___ DATASET EXCERPTS

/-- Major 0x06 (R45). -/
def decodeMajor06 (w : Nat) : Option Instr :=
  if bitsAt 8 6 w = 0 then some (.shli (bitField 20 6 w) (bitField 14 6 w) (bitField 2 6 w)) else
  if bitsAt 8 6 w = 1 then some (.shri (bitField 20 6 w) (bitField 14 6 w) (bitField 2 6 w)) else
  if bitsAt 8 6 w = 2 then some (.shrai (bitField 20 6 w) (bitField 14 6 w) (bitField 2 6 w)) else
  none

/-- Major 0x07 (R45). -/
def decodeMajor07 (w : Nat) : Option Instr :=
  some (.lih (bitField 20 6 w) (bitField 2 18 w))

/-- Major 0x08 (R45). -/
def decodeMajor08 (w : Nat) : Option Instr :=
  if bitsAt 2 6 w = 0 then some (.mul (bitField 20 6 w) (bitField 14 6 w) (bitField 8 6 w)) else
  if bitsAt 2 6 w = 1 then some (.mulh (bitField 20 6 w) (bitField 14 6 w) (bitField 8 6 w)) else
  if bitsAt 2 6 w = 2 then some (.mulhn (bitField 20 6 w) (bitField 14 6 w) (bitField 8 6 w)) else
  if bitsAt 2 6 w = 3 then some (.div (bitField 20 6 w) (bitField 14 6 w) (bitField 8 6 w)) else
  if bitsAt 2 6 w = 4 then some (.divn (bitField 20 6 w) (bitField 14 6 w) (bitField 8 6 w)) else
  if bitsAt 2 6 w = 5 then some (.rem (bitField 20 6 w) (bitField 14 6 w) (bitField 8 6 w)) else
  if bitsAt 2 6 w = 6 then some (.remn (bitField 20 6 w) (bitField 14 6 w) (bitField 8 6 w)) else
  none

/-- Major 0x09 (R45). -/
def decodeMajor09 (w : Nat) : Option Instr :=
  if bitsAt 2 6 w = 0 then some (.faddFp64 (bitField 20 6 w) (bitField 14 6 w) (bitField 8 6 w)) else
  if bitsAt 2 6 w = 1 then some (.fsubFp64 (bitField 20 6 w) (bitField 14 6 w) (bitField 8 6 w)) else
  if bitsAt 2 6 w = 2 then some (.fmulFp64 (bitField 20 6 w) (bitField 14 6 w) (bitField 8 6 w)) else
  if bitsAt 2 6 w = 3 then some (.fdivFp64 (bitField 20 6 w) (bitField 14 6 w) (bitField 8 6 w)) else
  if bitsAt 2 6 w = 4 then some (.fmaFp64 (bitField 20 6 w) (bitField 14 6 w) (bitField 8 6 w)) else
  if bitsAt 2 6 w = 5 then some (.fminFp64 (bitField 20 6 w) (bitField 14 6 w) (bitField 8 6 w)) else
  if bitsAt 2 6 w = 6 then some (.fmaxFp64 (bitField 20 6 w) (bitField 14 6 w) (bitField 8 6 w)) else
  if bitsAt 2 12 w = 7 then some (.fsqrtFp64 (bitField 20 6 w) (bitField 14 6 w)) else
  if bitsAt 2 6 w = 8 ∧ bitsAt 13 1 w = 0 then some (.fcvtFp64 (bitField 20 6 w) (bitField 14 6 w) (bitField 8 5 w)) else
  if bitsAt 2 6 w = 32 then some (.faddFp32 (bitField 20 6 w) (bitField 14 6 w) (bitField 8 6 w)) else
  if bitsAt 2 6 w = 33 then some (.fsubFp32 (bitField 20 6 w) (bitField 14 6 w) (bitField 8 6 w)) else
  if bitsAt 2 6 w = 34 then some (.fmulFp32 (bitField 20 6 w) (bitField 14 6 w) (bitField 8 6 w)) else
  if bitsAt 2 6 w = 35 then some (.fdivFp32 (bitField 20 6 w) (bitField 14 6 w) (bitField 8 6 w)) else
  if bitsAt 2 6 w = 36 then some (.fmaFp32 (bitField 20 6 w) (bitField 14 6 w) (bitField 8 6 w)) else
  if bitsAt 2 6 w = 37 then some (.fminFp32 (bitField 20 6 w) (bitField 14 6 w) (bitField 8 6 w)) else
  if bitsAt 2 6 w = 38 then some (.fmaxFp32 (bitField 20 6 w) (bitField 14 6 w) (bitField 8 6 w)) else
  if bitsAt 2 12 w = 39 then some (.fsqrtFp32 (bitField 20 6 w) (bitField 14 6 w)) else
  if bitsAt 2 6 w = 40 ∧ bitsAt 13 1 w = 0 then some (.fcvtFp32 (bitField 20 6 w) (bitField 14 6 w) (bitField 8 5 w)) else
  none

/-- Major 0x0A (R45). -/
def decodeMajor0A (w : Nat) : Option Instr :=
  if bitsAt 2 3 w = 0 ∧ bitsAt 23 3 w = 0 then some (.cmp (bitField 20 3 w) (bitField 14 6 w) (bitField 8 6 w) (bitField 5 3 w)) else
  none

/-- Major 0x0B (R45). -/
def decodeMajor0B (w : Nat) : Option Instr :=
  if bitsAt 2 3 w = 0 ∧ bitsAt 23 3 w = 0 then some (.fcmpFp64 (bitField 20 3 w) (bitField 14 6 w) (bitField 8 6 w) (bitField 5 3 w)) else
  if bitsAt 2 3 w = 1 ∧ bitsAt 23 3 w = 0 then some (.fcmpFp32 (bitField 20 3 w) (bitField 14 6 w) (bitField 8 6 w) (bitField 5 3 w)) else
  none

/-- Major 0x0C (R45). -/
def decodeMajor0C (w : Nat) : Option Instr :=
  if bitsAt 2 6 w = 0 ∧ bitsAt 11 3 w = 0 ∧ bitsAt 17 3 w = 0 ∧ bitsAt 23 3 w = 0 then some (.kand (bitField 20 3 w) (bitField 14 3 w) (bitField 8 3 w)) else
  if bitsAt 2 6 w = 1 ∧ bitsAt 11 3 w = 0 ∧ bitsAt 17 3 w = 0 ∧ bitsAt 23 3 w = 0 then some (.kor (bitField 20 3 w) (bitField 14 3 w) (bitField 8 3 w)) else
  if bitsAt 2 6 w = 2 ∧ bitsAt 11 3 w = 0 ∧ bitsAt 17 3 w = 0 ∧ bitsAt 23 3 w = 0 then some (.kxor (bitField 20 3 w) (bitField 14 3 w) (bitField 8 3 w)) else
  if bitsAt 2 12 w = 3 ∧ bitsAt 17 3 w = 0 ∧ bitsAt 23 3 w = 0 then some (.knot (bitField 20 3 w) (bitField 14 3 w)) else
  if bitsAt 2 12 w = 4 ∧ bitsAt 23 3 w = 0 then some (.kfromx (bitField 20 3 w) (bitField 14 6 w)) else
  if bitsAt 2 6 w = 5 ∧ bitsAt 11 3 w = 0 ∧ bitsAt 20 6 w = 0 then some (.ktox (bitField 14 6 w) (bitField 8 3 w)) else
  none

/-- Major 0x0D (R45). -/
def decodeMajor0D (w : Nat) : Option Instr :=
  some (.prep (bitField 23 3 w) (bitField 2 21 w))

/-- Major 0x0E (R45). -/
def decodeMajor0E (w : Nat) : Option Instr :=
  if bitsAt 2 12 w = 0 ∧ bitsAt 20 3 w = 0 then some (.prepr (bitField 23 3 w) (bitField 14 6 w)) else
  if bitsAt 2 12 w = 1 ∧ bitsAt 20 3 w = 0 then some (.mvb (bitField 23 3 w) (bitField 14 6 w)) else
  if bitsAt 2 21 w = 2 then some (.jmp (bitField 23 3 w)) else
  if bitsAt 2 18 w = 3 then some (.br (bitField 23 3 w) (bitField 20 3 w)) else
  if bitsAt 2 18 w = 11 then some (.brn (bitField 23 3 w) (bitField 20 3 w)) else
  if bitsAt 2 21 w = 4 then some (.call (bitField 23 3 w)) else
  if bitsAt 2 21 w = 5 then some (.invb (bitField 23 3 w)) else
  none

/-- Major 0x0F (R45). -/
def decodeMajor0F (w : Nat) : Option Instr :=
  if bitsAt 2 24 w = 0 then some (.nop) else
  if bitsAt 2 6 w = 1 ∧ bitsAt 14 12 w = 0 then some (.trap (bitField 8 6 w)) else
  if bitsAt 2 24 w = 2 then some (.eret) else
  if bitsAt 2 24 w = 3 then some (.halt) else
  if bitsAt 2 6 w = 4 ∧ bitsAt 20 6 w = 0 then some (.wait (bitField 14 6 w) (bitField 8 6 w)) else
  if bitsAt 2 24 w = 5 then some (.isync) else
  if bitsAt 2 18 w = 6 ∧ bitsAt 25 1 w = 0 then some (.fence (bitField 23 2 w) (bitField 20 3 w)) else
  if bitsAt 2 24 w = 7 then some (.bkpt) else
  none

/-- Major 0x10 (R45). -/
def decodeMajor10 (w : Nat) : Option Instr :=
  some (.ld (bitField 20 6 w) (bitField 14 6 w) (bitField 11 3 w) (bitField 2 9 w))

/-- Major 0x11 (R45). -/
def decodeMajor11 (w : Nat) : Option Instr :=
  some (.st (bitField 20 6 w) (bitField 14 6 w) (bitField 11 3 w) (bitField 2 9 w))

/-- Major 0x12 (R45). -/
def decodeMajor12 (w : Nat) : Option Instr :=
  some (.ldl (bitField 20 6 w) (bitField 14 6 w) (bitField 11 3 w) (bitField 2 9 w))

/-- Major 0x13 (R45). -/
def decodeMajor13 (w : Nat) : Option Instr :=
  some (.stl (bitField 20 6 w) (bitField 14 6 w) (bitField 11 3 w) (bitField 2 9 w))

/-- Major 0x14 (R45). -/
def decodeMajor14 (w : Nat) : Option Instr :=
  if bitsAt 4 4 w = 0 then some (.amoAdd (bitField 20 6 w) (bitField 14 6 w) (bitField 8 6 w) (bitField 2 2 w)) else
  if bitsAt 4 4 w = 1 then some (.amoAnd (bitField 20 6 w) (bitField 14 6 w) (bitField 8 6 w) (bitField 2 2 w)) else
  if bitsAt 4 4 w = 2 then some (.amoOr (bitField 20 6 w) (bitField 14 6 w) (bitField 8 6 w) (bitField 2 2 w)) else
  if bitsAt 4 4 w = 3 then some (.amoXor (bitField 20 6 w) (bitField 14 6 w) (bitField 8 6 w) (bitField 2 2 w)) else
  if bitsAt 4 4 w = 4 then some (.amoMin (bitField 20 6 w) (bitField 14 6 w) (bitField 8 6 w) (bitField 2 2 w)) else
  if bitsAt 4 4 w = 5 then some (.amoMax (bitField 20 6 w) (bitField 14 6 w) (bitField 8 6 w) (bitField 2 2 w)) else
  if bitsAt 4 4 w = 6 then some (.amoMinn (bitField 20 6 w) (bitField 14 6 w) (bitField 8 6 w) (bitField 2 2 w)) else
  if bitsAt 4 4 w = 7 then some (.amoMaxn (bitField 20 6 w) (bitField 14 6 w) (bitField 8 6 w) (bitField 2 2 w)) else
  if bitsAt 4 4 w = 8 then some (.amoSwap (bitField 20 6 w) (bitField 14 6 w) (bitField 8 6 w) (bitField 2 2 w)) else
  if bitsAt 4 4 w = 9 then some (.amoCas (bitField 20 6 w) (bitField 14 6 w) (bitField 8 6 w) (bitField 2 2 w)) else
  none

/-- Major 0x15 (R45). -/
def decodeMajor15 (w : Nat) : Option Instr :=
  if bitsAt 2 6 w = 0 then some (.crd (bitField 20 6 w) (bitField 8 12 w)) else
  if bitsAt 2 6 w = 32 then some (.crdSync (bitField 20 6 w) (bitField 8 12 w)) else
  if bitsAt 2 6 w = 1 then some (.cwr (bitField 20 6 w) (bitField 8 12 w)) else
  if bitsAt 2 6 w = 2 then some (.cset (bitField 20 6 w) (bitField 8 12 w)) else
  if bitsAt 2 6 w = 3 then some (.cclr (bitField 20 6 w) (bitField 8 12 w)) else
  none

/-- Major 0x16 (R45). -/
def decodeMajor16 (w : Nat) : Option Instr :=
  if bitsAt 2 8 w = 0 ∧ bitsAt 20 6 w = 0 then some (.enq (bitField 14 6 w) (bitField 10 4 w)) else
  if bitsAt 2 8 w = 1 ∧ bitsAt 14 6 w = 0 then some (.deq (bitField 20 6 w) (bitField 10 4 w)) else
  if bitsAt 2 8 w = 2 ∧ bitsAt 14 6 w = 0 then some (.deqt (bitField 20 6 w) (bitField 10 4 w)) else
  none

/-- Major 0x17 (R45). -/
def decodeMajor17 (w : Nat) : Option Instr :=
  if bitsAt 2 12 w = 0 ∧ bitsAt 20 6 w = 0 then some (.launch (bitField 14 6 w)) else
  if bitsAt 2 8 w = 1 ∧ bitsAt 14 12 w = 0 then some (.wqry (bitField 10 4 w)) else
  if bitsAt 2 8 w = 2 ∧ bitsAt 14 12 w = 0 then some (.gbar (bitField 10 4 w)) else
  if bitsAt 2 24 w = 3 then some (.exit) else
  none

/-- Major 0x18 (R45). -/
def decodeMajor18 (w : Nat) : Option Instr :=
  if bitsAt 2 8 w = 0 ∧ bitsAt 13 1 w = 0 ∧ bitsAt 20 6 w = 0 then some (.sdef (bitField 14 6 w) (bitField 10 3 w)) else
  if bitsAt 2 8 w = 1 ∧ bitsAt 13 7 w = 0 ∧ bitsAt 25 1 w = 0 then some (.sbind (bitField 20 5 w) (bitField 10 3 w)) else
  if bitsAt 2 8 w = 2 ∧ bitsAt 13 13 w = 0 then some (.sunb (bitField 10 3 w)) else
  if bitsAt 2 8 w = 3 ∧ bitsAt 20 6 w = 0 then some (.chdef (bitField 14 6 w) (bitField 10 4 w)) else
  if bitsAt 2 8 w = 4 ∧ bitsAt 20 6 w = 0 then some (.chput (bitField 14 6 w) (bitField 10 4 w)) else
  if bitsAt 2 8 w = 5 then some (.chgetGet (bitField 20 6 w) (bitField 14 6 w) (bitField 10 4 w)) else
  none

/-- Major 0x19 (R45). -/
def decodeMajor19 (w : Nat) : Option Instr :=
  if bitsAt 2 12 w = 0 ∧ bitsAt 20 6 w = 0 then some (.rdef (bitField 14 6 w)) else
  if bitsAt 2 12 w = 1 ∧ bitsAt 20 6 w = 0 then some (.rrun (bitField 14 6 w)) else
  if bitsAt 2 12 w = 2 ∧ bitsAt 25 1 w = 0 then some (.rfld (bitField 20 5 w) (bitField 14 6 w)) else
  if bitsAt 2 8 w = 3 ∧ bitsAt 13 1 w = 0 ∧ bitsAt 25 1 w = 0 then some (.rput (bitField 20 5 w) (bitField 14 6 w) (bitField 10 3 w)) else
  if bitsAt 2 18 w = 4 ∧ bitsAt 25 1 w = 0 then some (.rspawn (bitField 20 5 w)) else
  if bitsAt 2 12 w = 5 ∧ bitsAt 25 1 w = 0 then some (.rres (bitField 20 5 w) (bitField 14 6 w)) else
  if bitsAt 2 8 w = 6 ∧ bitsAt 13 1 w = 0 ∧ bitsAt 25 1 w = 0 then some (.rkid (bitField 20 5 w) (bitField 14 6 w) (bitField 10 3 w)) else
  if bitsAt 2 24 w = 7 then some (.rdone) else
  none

______

- ACTION ITEM: Only certain lines are wanted. Please return exactly those from the top of the data through the line with "if bitsAt 2 12 w = 7".

- RESPONSE AREA:
/-- Major 0x06 (R45). -/
def decodeMajor06 (w : Nat) : Option Instr :=
  if bitsAt 8 6 w = 0 then some (.shli (bitField 20 6 w) (bitField 14 6 w) (bitField 2 6 w)) else
  if bitsAt 8 6 w = 1 then some (.shri (bitField 20 6 w) (bitField 14 6 w) (bitField 2 6 w)) else
  if bitsAt 8 6 w = 2 then some (.shrai (bitField 20 6 w) (bitField 14 6 w) (bitField 2 6 w)) else
  none

/-- Major 0x07 (R45). -/
def decodeMajor07 (w : Nat) : Option Instr :=
  some (.lih (bitField 20 6 w) (bitField 2 18 w))

/-- Major 0x08 (R45). -/
def decodeMajor08 (w : Nat) : Option Instr :=
  if bitsAt 2 6 w = 0 then some (.mul (bitField 20 6 w) (bitField 14 6 w) (bitField 8 6 w)) else
  if bitsAt 2 6 w = 1 then some (.mulh (bitField 20 6 w) (bitField 14 6 w) (bitField 8 6 w)) else
  if bitsAt 2 6 w = 2 then some (.mulhn (bitField 20 6 w) (bitField 14 6 w) (bitField 8 6 w)) else
  if bitsAt 2 6 w = 3 then some (.div (bitField 20 6 w) (bitField 14 6 w) (bitField 8 6 w)) else
  if bitsAt 2 6 w = 4 then some (.divn (bitField 20 6 w) (bitField 14 6 w) (bitField 8 6 w)) else
  if bitsAt 2 6 w = 5 then some (.rem (bitField 20 6 w) (bitField 14 6 w) (bitField 8 6 w)) else
  if bitsAt 2 6 w = 6 then some (.remn (bitField 20 6 w) (bitField 14 6 w) (bitField 8 6 w)) else
  none

/-- Major 0x09 (R45). -/
def decodeMajor09 (w : Nat) : Option Instr :=
  if bitsAt 2 6 w = 0 then some (.faddFp64 (bitField 20 6 w) (bitField 14 6 w) (bitField 8 6 w)) else
  if bitsAt 2 6 w = 1 then some (.fsubFp64 (bitField 20 6 w) (bitField 14 6 w) (bitField 8 6 w)) else
  if bitsAt 2 6 w = 2 then some (.fmulFp64 (bitField 20 6 w) (bitField 14 6 w) (bitField 8 6 w)) else
  if bitsAt 2 6 w = 3 then some (.fdivFp64 (bitField 20 6 w) (bitField 14 6 w) (bitField 8 6 w)) else
  if bitsAt 2 6 w = 4 then some (.fmaFp64 (bitField 20 6 w) (bitField 14 6 w) (bitField 8 6 w)) else
  if bitsAt 2 6 w = 5 then some (.fminFp64 (bitField 20 6 w) (bitField 14 6 w) (bitField 8 6 w)) else
  if bitsAt 2 6 w = 6 then some (.fmaxFp64 (bitField 20 6 w) (bitField 14 6 w) (bitField 8 6 w)) else
  if bitsAt 2 12 w = 7 then some (.fsqrtFp64 (bitField 20 6 w) (bitField 14 6 w)) else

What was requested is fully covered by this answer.